At the bottom of the menu every day is a changing, three-course, country-style French dinner for $28. This is not merely a bargain, but a delightfully rustic repast. Try to keep from eating too much of the complimentary house pate before the real food comes. The best time to come here is late Sunday afternoon and early evening.

It always seems to me that the menu needs two or three more appetizers and entrees. It would be nice to have Chris’s old merguez sausage back, if anyone knows the recipe.

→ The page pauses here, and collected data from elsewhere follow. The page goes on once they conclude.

/-- Whether a held operation is an FPSET (R174). -/
def Held.isFpset (x : Held) : Bool := match x.op with | some (.again (.fpset _ _)) => true | _ => false

/-- Whether a held FPSET has still to write FPST (R147, R174). -/
def Ctx.fpsetWaits (c : Ctx) : Bool := c.held.any (·.isFpset)

/-- What a slot does whose operation cannot be put off and needs what is not there yet: it waits at its slot, and SLK runs as
for an operation that is held (R147, notes/assumptions/17.md). -/
def Frame.waitHere (f : Frame) : Stop :=
  .stall .element { f with c := { f.c with slk := f.c.slk - (if f.c.slk = 0 then 0 else 1) } }

/-- The kind of a source; a feed port that no NEST has bound and a column port with no block trap, and one that a held NEST
is to bind has none yet (R144, R183, R187). -/
def Frame.kind (f : Frame) : Source → Except Stop Kind
  | .q n => .ok (.tagged (vget f.t.snap.ctx.queue n QEntry.start).tag)
  | .v n => .ok (.tagged (vget f.t.snap.ctx.vregs n (14, 0)).1)
  | .f n =>
    let d := vget f.c.feeds n Feed.start
    if f.c.nestWaits n then .error f.waitHere
    else if !d.bound then .error (trapOf .illenc) else if d.write then .ok .untyped else .ok (.tagged d.tag)
  | .col => match f.t.snap.ctx.headBlock with
    | none => .error (trapOf .illenc)
    | some b => .ok (.tagged b.tag)
  | .lane => .ok .lane
  | _ => .ok .untyped

/-- The kind of a delivered value. -/
def Val.kind : Val → Kind
  | .tagged t _ => .tagged t
  | .untyped _ => .untyped
  | .lane => .lane

/-- The low 64 bits of a value; a scalar consumer receives 0 from the lane index (R60, R65). -/
def Val.low : Val → Word
  | .tagged _ b => b.extractLsb' 0 64
  | .untyped w => w
  | .lane => 0

/-! ### Fetching -/

/-- What fetching has gathered: the frame with its pops done, the elements and columns that are late, and the
address of a faulted element (R147, R185). -/
structure Fetch where
  f     : Frame
  feeds : List (Nat × Nat)
  cols  : List (Nat × Nat)
  fault : Option Nat
deriving DecidableEq, Repr

/-- A token port's tokens (R199, R307). -/
def Frame.tokens (f : Frame) (n : Nat) : List Word :=
  match n with | 0 => f.c.mxe.k0 | 1 => f.c.xfu.k1 | 2 => f.t.k2 | _ => f.t.k3

/-- A token port's tokens at the group's start. -/
def Frame.tokensAtStart (f : Frame) (n : Nat) : List Word :=
  match n with | 0 => f.t.snap.ctx.mxe.k0 | 1 => f.t.snap.ctx.xfu.k1 | 2 => f.t.snap.k2 | _ => f.t.snap.k3

/-- Replaces a token port's tokens. -/
def Frame.setTokens (f : Frame) (n : Nat) (l : List Word) : Frame :=
  match n with
  | 0 => { f with c := { f.c with mxe := { f.c.mxe with k0 := l } } }
  | 1 => { f with c := { f.c with xfu := { f.c.xfu with k1 := l } } }
  | 2 => { f with t := { f.t with k2 := l } }
  | _ => { f with t := { f.t with k3 := l } }

/-- Notes a token popped during speculation, to be returned on a mismatch (R202, R380). -/
def Frame.notePop (f : Frame) (n : Nat) (w : Word) : Frame :=
  match f.t.spec with
  | none => f
  | some p => { f with t := { f.t with spec := some { p with popped := p.popped ++ [(n, w)] } } }

/-- The tokens of a port that the speculation popped (R202). -/
def Spec.poppedOf (p : Spec) (n : Nat) : List Word := (p.popped.filter (·.1 == n)).map (·.2)

/-- The tokens of a port that an unconfirmed agreement keeps their places for: a mismatch puts them back (R199, R202,
notes/assumptions/95.md). -/
def Strand.poppedHere (t : Strand) (n : Nat) : Nat :=
  (t.spec.map fun p => (p.poppedOf n).length + (p.retry.popped.filter (·.1 == n)).length).getD 0

/-- Whether k2 has room for a token (R307). -/
def Strand.k2Room (t : Strand) : Bool := decide (t.k2.length + t.poppedHere 2 < 16)

/-- Whether k3 has room for a token (R146). -/
def Strand.k3Room (t : Strand) : Bool := decide (t.k3.length + t.poppedHere 3 < 16)

/-- Notes a stream popped in this group; two slots popping one stream, one of them through a binding, trap (R388). -/
def Frame.popOnce (f : Frame) (x : Source) (bound : Bool) : Except Stop Frame :=
  let q := f.c.seq
  if q.pops.any fun p => p.2.1 == x && p.1 != q.slot && (bound || p.2.2) then .error (trapOf .illdep)
  else .ok { f with c := { f.c with seq := { q with pops := (q.slot, x, bound) :: q.pops } } }

/-- The counter that source 126 reads: that of the highest active level (R60, R139). -/
def Ctx.innermost (c : Ctx) : Word :=
  ((c.levels.toList.filter (·.active)).getLast?.map fun l => l.lc.zeroExtend 64).getD 0

/-- A value out of the tile's SRAM: uncorrectable data traps MCHK (R371). -/
def Frame.soundValue (f : Frame) (x : Sram) (v : Val) : Except Stop Val :=
  if f.t.snap.ctx.sound x then .ok v else .error (trapOf .mchk)

/-- Reads a source that is no stream, as it stood at the group's start (R57, R60, R68, R371). -/
def Frame.readValue (f : Frame) : Source → Except Stop Val
  | .q n =>
    let e := vget f.t.snap.ctx.queue n QEntry.start
    if e.filled then f.soundValue (.queue n) (.tagged e.tag e.bits) else .error (.stall .element f)
  | .s n => f.soundValue (f.t.snap.ctx.scalarPlace n) (.untyped (f.t.snap.ctx.readS n))
  | .v n => let r := vget f.t.snap.ctx.vregs n (14, 0); f.soundValue (.vreg n) (.tagged r.1 r.2)
  | .c n =>
    if f.t.snap.cbxTill = 0 then .ok (.untyped (vget f.t.snap.cbank n 0))
    else if f.s.cycle ≤ f.t.snap.cbxTill then .error (.stall .cbx f)
    else .ok (.untyped (vget (reloadBank f.t.const f.t.snap.cbx) n 0))
  | .lit n => .ok (.untyped ((f.c.seq.lits.getD n 0).zeroExtend 64))
  | .one => .ok (.untyped 1)
  | .lane => .ok .lane
  | .rank => .ok (.untyped (BitVec.ofNat 64 f.t.rank))
  | .task => .ok (.untyped (BitVec.ofNat 64 f.t.task))
  | .clus => .ok (.untyped (BitVec.ofNat 64 (clusterOf f.t.ptn % 8)))
  | .die => .ok (.untyped (BitVec.ofNat 64 (dieOf f.t.ptn)))
  | .modId => .ok (.untyped (BitVec.ofNat 64 f.s.modId))
  | .cyc => .ok (.untyped (BitVec.ofNat 64 (f.t.snap.cycle - f.t.cyc)))
  | .lcin => .ok (.untyped f.t.snap.ctx.innermost)
  | _ => .ok (.untyped 0)

/-- Pops or peeks a token port (R38, R59). An empty port is waited for before the second pop of a group through a binding
traps ILLDEP: R388 does not say which comes first (notes/assumptions/60.md). -/
def Fetch.token (k : Fetch) (n : Fin 4) (pop bound : Bool) : Except Stop (HeldArg × Fetch) :=
  if pop then
    match k.f.tokens n with
    | [] => .error (.stall (.token n) k.f)
    | w :: l => match k.f.popOnce (.k n) bound with
      | .error e => .error e
      | .ok g => .ok (.val (.untyped w), { k with f := (g.setTokens n l).notePop n w })
  else .ok (.val (.untyped ((k.f.tokensAtStart n).headD 0)), k)

/-- Pops or peeks a feed port (R59, R183 to R185). -/
def Fetch.feed (k : Fetch) (n : Fin 8) (pop bound : Bool) : Except Stop (HeldArg × Fetch) :=
  let d := vget k.f.c.feeds n Feed.start
  if !d.bound then .error (trapOf .illenc)
  else if d.write then .ok (.val (.untyped (portToken n)), k)
  else
    let pos := if pop then d.pos else (vget k.f.t.snap.ctx.feeds n Feed.start).pos
    let v := k.f.feedArg d pos
    let as := chunkAddrs d.swz (d.addr pos)
    match k.f.firstOwned as with
    | some a => .ok (v, { k with fault := some (k.fault.getD a) })
    | none => do
      let _ ← need (!((k.f.feedKeys d pos).any fun a => k.f.s.bad a 16)) (trapOf .mchk)
      let f ← k.f.reachAll (as.map blockUnit).eraseDups
      let k := { k with f := f }
      let late := if pos < d.arrived then k.feeds else k.feeds ++ [(n.val, pos)]
      if pop then
        match k.f.popOnce (.f n) bound with
        | .error e => .error e
        | .ok g => .ok (v, { k with f := { g with c := { g.c with feeds := vset g.c.feeds n { d with pos := d.pos + 1 } } }, feeds := late })
      else .ok (v, { k with feeds := late })

/-- A column of a block as the group found it: its value once the block is closed. A TCLR of the same group leaves the
missing rows of an open block with free values (R68, R187, notes/assumptions/25.md). -/
def Frame.columnArg (f : Frame) (b : TBlock) : HeldArg :=
  match f.c.blocks.find? (·.serial == b.serial) with
  | some x => if x.closed then .val (.tagged x.tag (x.column b.nextCol)) else .column b.serial b.nextCol
  | none => .val (.tagged b.tag ((if b.closed then b else b.freed (f.s.fresh - 1)).column b.nextCol))

/-- Whether column `j` of a block is there by now; a block that is gone had every column (R187). -/
def Ctx.columnHere (c : Ctx) (serial j : Nat) : Bool :=
  match c.blocks.find? (·.serial == serial) with
  | some b => j < b.present
  | none => true

/-- Pops or peeks the column port, whose head is that of the group's start; whether its column is late is judged as it
stands, for a slot that has stalled on it too (R59, R68, R187). -/
def Fetch.column (k : Fetch) (pop bound : Bool) : Except Stop (HeldArg × Fetch) :=
  match k.f.t.snap.ctx.headBlock with
  | none => .error (trapOf .illenc)
  | some b =>
    let j := b.nextCol
    let v := k.f.columnArg b
    let late := if k.f.c.columnHere b.serial j then k.cols else k.cols ++ [(b.serial, j)]
    if pop then
      match k.f.popOnce .col bound with
      | .error e => .error e
      | .ok g => .ok (v, { k with f := { g with c := g.c.popColumn }, cols := late })
    else .ok (v, { k with cols := late })

/-- Delivers a source, popping it if it is a stream and `pop` says so (R59, R60). -/
def Fetch.source (k : Fetch) (x : Source) (pop bound : Bool) : Except Stop (HeldArg × Fetch) :=
  match x with
  | .k n => k.token n pop bound
  | .f n => k.feed n pop bound
  | .col => k.column pop bound
  | y => match k.f.readValue y with
    | .ok v => .ok (.val v, k)
    | .error e => .error e

/-- Whether a source is a stream (R59). -/
def sourceStream : Source → Bool
  | .k _ | .f _ | .col => true
  | _ => false

/-- Whether a mode peeks. -/
def modePeeks : Mode → Bool
  | .peek | .bindPeek => true
  | _ => false

/-- The index of an operand port: three for each unit (R63, R71). -/
def portIndex (u : UnitName) (p : OpPort) : Nat := 3 * u.code + (p.code - 1)

/-- An operand port of a unit. -/
def Frame.port (f : Frame) (u : UnitName) (p : OpPort) : Port := vget f.c.ports (portIndex u p) Port.start

/-- What kind of value a port delivers at a trigger that uses it (R71). -/
def Frame.portKind (f : Frame) (u : UnitName) (p : OpPort) : Except Stop Kind :=
  let q := f.port u p
  match q.supply with
  | some v => .ok v.kind
  | none => match q.bind with
    | some (.value v) => .ok v.kind
    | some (.stream x _) => f.kind x
    | none => .ok .untyped

/-- The stream that a trigger using a port reads through its binding (R71). -/
def Frame.portStream (f : Frame) (u : UnitName) (p : OpPort) : Option Source :=
  let q := f.port u p
  match q.supply, q.bind with
  | none, some (.stream x _) => some x
  | _, _ => none

/-- Delivers an operand port to a trigger (R71). -/
def Fetch.portValue (k : Fetch) (u : UnitName) (p : OpPort) (used : Bool) : Except Stop (HeldArg × Fetch) :=
  let q := k.f.port u p
  match q.supply with
  | some v => .ok (.val v, k)
  | none => match q.bind with
    | some (.value v) => .ok (.val v, k)
    | some (.stream x peek) => if used then k.source x (!peek) true else .ok (.val (.untyped 0), k)
    | none => .ok (.val (.untyped 0), k)

/-- Consumes the supplies of a unit's ports (R71). -/
def Ctx.consume (c : Ctx) (u : UnitName) : Ctx :=
  let clear (v : Vector Port 24) (p : OpPort) :=
    let i := portIndex u p
    vset v i { vget v i Port.start with supply := none }
  { c with ports := clear (clear (clear c.ports .b) .c) .d }

/-- Privilege: a handler, or a task of a privileged queue (R121). -/
def Frame.privileged (f : Frame) : Bool := f.t.privTask || f.t.saved.isSome

/-- A slot that must wait until speculation ends (R157, R202, R233). Confirmed stores that still drain do not hold it up
(R387). -/
def Frame.settled (f : Frame) : Except Stop Unit :=
  if f.t.spec.isSome then .error (.stall .agreement f) else .ok ()

/-- An atomic waits, besides, for the confirmed stores to be performed: they come before it (R387,
notes/assumptions/61.md). -/
def Frame.drained (f : Frame) : Except Stop Unit :=
  if f.t.drain.isEmpty then .ok () else .error (.stall .buffer f)

/-- The lane index as a consumer of element width `w` receives it (R60). -/
def laneVec (w : Nat) : Vec :=
  BitVec.ofNat 2048 (((List.range (2048 / w)).map fun i => i % 2 ^ w * 2 ^ (w * i)).foldl (· + ·) 0)

/-- The low `w` bits of a word in every lane of width `w` (R60). -/
def broadcast (w : Nat) (x : Nat) : Vec :=
  BitVec.ofNat 2048 (((List.range (2048 / w)).map fun i => x % 2 ^ w * 2 ^ (w * i)).foldl (· + ·) 0)

/-- A value as an operation of element width `w` reads it (R60, R160). -/
def Val.lanes (w : Nat) : Val → Vec
  | .tagged _ b => b
  | .untyped x => broadcast w x.toNat
  | .lane => laneVec w

/-- A value as 64-bit elements: a move to vn, a store's data, a merge operand (R60, R65, R167, R176). -/
def Val.wide (v : Val) : Vec := v.lanes 64

end Sys2Proof.Machine
end

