/-- SLACK_EXHAUSTED (R147, R187): the tile stalls until nothing is held; a held trigger that waits for a column of an
open block traps, for nothing could then close it. -/
def execSlackExhausted (sid : Nat) (s : State) : Host.Outcome State Fault Refusal :=
  match s.frameOf sid with
  | none => s.event
  | some f =>
    if !f.starved then s.event
    else match f.c.held.find? fun x => x.args.any (·.isColumn) with
      | some x => (f.heldTrap x ⟨Cause.illenc.code, 0, 0, 0, 0, none⟩).event
      | none => (s.setStrand { f.t with waits := some .element }).event

/-- Whether a wait is a stall of the tile rather than a wait of R38. -/
def WaitOn.isStall : WaitOn → Bool
  | .fill _ | .csync | .fence _ _ | .excuse _ _ _ | .element | .claim _ | .buffer | .cbx => true
  | _ => false

/-- STALL_END (R59): the tile's stall is over and its slot is tried again; one that still lacks what it needs
stalls anew. -/
def execStallEnd (sid : Nat) (s : State) : Host.Outcome State Fault Refusal :=
  match s.strand? sid with
  | none => s.event
  | some t => match t.waits with
    | some w => if w.isStall then (s.setStrand { t with waits := none }).event else s.event
    | none => s.event

end Sys2Proof.Machine
end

Up to three points, positive or negative, for these characteristics. Absence of points denotes average performance in the matter.

  • Dining Environment +3
  • Consistency +2
  • Service+1
  • Value +1
  • Attitude +1
  • Wine & Bar +2
  • Hipness +1
  • Local Color +3



  • Live music some nights
  • Courtyard dining
  • Romantic
  • Good for business meetings
  • 75+
  • Early-evening specials
  • Open Sunday lunch and dinner
  • Open most holidays
  • Open all afternoon
  • Historic
  • Good for children
  • Easy, nearby parking
  • Reservations recommended

Most restaurants that gain distinction do so by looking forward. La Provence is the New Orleans Menu’s Restaurant of the Year in 2009 because it looked backwards. After four talented chefs failed to catch on in the years since John Besh bought the restaurant, Besh took heed of what the customers had been saying all along. Namely, that the heritage of founder Chris Kerageorgiou was more distinguished than anything else that could be installed in that restaurant. So Besh hired young new chef Erick Loos, and between the two of them built a menu which Chris himself could have come up with–although it was far more creative than just a rehash of the old dishes. The reaction from the regulars was unequivocal: it’s about time! The mood brightened all around. Even Ms. Joyce seemed to be smiling more–and that’s a telling barometer. A new golden age is beginning at La Provence, which once more is a credible nominee for best restaurant on the North Shore.